That said most blokes - from whatever background - love a suit. It's still the easiest and best way to dress. I've had hardened ex prisoners with crap tatts all over beak down and cry when dressed care-ingly in a suit saying " I never thought I could ever wear a suit and look like this" - Its sometimes very very rewarding.
Well done to you.
I saw a documentary on the telly many years ago about a charity that did this kind of thing, it was like a boot camp for ex prisoners, long term unemployed, clueless, rehab graduates, ex-homeless, various other people from the lower rungs of the social strata.
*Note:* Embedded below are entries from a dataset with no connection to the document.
-- ==== Sys2Proof/Machine/Ops.lean ====
section
/-! DEFINITION. The named operations over decks, cores, registers, queues, the store, the agenda and the log, taking a trap and
the return from one. -/
namespace Sys2Proof.Machine

/-! ### Parts of the state -/

def State.getDeck (s : State) (n : Nat) : Deck := mget Deck.reset s.decks n
def State.setDeck (s : State) (n : Nat) (d : Deck) : State := { s with decks := mput s.decks n d }
def State.modDeck (s : State) (n : Nat) (f : Deck → Deck) : State := s.setDeck n (f (s.getDeck n))
def State.getCore (s : State) (n : Nat) : Core := mget Core.reset s.cores n
def State.setCore (s : State) (n : Nat) (c : Core) : State := { s with cores := mput s.cores n c }
def State.modCore (s : State) (n : Nat) (f : Core → Core) : State := s.setCore n (f (s.getCore n))
def State.getDie (s : State) (n : Nat) : Die := mget Die.reset s.dies n
def State.setDie (s : State) (n : Nat) (d : Die) : State := { s with dies := mput s.dies n d }
def State.modDie (s : State) (n : Nat) (f : Die → Die) : State := s.setDie n (f (s.getDie n))

/-- The deck whose bundle is being issued, and its core. -/
def State.dn (s : State) : Nat := s.issue.deck
def State.cn (s : State) : Nat := s.issue.deck / 4
def State.dk (s : State) : Deck := s.getDeck s.issue.deck
def State.setDk (s : State) (d : Deck) : State := s.setDeck s.issue.deck d
def State.modDk (s : State) (f : Deck → Deck) : State := s.modDeck s.issue.deck f
def State.ck (s : State) : Core := s.getCore s.cn
def State.modCk (s : State) (f : Core → Core) : State := s.modCore s.cn f
def State.modIssue (s : State) (f : Issue → Issue) : State := { s with issue := f s.issue }

/-- An instance no table lists: never created. -/
def Inst.absent : Inst :=
  { die := 0, node := 0, graph := none, ctx := 0, wid := 0, widths := [], idx := 0, kind := 0, prio := 0, level := 0, readyAt := 0,
    waitFrom := 0, due := false, st := .ended, decks := [], args := [], exts := [], groups := [], doomed := false, trip := 0,
    iterMax := 100, stopAt := none, preemptFor := none, dispatchedAt := 0, wasDue := false, staged := [], shares := [],
    rollbacks := 0, debug := false, squareAt := none, xfer := none, contribs := [], bound := [], sentParts := [], peerParts := [],
    resv := none, spawnSet := none, queue := none, saved := [], budget := none, spills := [], spilled := [], slot := none, words := [], extWords := [], placed := false,
    copies := [], prepared := false, refs := [],
    holds := [], invalUs := 100, pool := 0, views := [] }

def State.getInst (s : State) (n : Nat) : Inst := mget Inst.absent s.insts n
def State.setInst (s : State) (n : Nat) (i : Inst) : State := { s with insts := mput s.insts n i }
def State.modInst (s : State) (n : Nat) (f : Inst → Inst) : State := s.setInst n (f (s.getInst n))

/-- The instance of the issuing deck. -/
def State.inst (s : State) : Inst := match s.dk.inst with | some n => s.getInst n | none => Inst.absent

/-! ### Guards and registers -/

/-- Guard(l) for every lane (R6, R134, R135). -/
def Deck.getP (d : Deck) (r : BitVec 5) : Pred := if r = 31 then BitVec.allOnes 128 else mget 0 d.p r.toNat
def Deck.getX (d : Deck) (r : BitVec 6) : Word := if r = 0 then 0 else mget 0 d.x r.toNat

/-- One truth table over three predicates, lane by lane (R6, R155). -/
def truth (tt : BitVec 8) (a b c : Pred) : Pred :=
  (List.range 8).foldl (fun acc i =>
    if tt.getLsbD i then
      acc ||| ((if i / 4 % 2 = 1 then a else ~~~a) &&& (if i / 2 % 2 = 1 then b else ~~~b) &&& (if i % 2 = 1 then c else ~~~c))
    else acc) 0

/-- Guard(l) of a syllable, for every lane (R134, R135). -/
def Deck.guard (d : Deck) (h : Hd) : Pred :=
  if h.tt = 0xFF then BitVec.allOnes 128 else truth h.tt (d.getP h.pa) (d.getP h.pb) (d.getP h.pc)

/-- Guard(0). -/
def State.guard0 (s : State) (h : Hd) : Bool := (s.dk.guard h).getLsbD 0

/-- A scalar register of the issuing deck, read at issue (R132). -/
def State.x (s : State) (r : BitVec 6) : Word := s.dk.getX r

/-- An `lds` into one of these registers, issued before number `seq0`, has not landed, so a reader interlocks (R187). -/
def Deck.waitsLds (d : Deck) (seq0 : Nat) (rs : List (BitVec 6)) : Bool :=
  rs.any fun r => r != 0 && d.ldsWait.any fun w => w.2 == r.toNat && decide (w.1 < seq0)

/-- A register of the bundle being issued waits for the `lds` of an earlier bundle; its own bundle's `lds` holds nothing up (R132). -/
def State.waitsLds (s : State) (rs : List (BitVec 6)) : Bool := s.dk.waitsLds s.issue.seq0 rs

/-! ### Bundle outcomes -/

/-- The bundle cannot issue in this clock. -/
def State.stalled (s : State) : State := s.modIssue fun i => { i with stall := true }

/-- The bundle stalls and only the deck's other sequencer can end that (R394). -/
def State.stalledOther (s : State) : State := s.modIssue fun i => { i with stall := true, waitOther := true }

/-- A deck in lockstep mode; in fork mode each sequencer acts for itself (R32, R33). -/
def State.lockstep (s : State) : Bool := !s.dk.fork

/-- A control instruction in slot A acts only in fork mode (R32). -/
def State.controls (s : State) (h : Hd) : Bool := s.dk.fork || h.slot != .a

/-! ### Results in flight -/

/-- Rank of a slot in the same-clock rules (R38, R217). -/
def rankOf : Slot → Nat
  | .a => 0
  | .s => 1
  | .v => 2
  | .x => 3

/-- A latch for deck n. -/
def State.addLatch (s : State) (n : Nat) (l : Latch) : State :=
  { s.modDeck n (fun d => { d with latches := d.latches ++ [{ l with seq := s.seq }] }) with seq := s.seq + 1 }
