-- ==== Sys2Proof/Machine/Extents.lean ====
section
/-! DEFINITION. Virtual addresses, extents, shadow pages and translations (spec 03 R79-R81, R457; spec 13 R307-R310; spec 22 R424). -/
namespace Sys2Proof.Machine

/-- Bytes of a page as the model keeps translations: 64 KiB; a 2 MiB page is 32 of them (R79). -/
def pageBytes : Nat := 65536

/-- The clock of the last quiescent point of a sequencer of an instance (R127). -/
def Inst.viewAt (x : Inst) (seqr : Nat) : Nat := mget x.dispatchedAt x.views seqr

/-- The page of the context's address space that page p of an instance is: above 2^41 stand the pages of shares (NOTES.md, Assumption 9). -/
def plainPage (p : Nat) : Nat := p % 2 ^ 41

/-- Where page `page` of context ctx lies for a reader whose translations date from clock v, inside node `node` if it shadows it
(R126, R308, R309, R310, R428). -/
def State.resolvePage (s : State) (node ctx page v : Nat) : Option Nat :=
  match s.shadows.find? (fun h => h.node == node && h.ctx == ctx && h.page == page) with
  | some h => some h.place
  | none =>
    let page := plainPage page
    match (s.remap.filter fun r => r.ctx == ctx && r.page == page && decide (r.since ≤ v)).getLast? with
    | some r => some r.place
    | none =>
      match s.trans.find? (fun t => t.ctx == ctx && t.page == page && (match t.till with | some c => decide (v < c) | none => true)) with
      | some t => some (if t.host then hostBase t.base else hbmBase t.base)
      | none => none

/-- A place in the model's memory that no HBM4 location answers to (R331). -/
def noSuchPlace (a : Nat) : Option Nat := if 2 ^ 41 + Config.hbmBytes ≤ a ∧ a < 2 ^ 60 then some (a - 2 ^ 41) else none

/-- The pieces of n bytes from virtual address va: within one page, or split at the boundary; address and length. -/
def pieces (va n : Nat) : List (Nat × Nat) :=
  let k := pageBytes - va % pageBytes
  if n ≤ k then [(va, n)] else [(va, k), (va + k, n - k)]

/-- The pages that n bytes from va touch. -/
def pagesOf (va n : Nat) : List Nat := (pieces va n).map fun p => p.1 / pageBytes

/-- Every piece translates. -/
def State.mapped (s : State) (node ctx v va n : Nat) : Bool := (pagesOf va n).all fun p => (s.resolvePage node ctx p v).isSome

/-- The first page of n bytes from va that has no translation. -/
def State.missing (s : State) (node ctx v va n : Nat) : Option Nat := (pagesOf va n).find? fun p => (s.resolvePage node ctx p v).isNone

/-- n bytes at virtual address va, pages without a translation reading as zero. -/
def State.readVA (s : State) (node ctx v va n : Nat) : Nat :=
  (pieces va n).foldr (fun p acc =>
    (match s.resolvePage node ctx (p.1 / pageBytes) v with
     | some b => Memory.read s.mem (b + p.1 % pageBytes) p.2
     | none => 0) + 256 ^ p.2 * acc) 0

/-- A place that lies in HBM4. -/
def inHbm (a : Nat) : Bool := decide (2 ^ 41 ≤ a ∧ a < 2 ^ 60)

/-- Fields of given widths packed from bit 0 on: their bits, and how many. -/
def packFields (fs : List (Nat × Nat)) : Nat × Nat := fs.foldr (fun f acc => (f.1 % 2 ^ f.2 + 2 ^ f.2 * acc.1, f.2 + acc.2)) (0, 0)

/-- The fields of one group of 16 codes of a compressed block (R334): z, w, emin, the mask where some code is 0x0000, and sign, exponent and fraction of
each code that is not. -/
def groupFields (codes : List Nat) : List (Nat × Nat) :=
  let z := codes.contains 0
  let vs := codes.filter (· != 0)
  let es := vs.map fun c => bits c 7 8
  let emin := if vs.isEmpty then 0 else es.foldl min 255
  let w := ((List.range 9).find? fun w => decide (es.foldl max 0 - emin < 2 ^ w)).getD 8
  [(if z then 1 else 0, 1), (w, 4), (emin, 8)] ++
    (if z then [((codes.foldr (fun c acc => (if c = 0 then 0 else 1) + 2 * acc) 0), 16)] else []) ++
    vs.flatMap fun c => [(bits c 15 1, 1), (bits c 7 8 - emin, w), (bits c 0 7, 7)]

/-- The image of a compressed block of BF16 codes, if its groups take at most 2,048 bits: the first 256 bytes of its home (R334). -/
def codeBlock (img : Image) : Option (BitVec 2048) :=
  let code := fun (k : Nat) => (img.extractLsb' (16 * k) 16).toNat
  let (w, n) := packFields ((List.range 16).flatMap fun g => groupFields ((List.range 16).map fun i => code (16 * g + i)))
  if n ≤ 2048 then some (BitVec.ofNat 2048 w) else none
The ‘teacher’ was like a drill sergeant and some of the attendees had such low self esteem that they all had to practice every day looking him in the eye, smiling, shaking hands and saying “hello, how are you today?” - basic stuff that most of us take for granted.
They had to teach the women what a ‘pump’ is - basic low heel plain shoe navy or black - and the men had to wear a white shirt with collar and tie.

Of course after much trauma it ended with most of them securing decent jobs for the first time in their lives and it was finally revealed that the drill sergeant had been an attendee at one time before he learned the ropes and was now giving it back.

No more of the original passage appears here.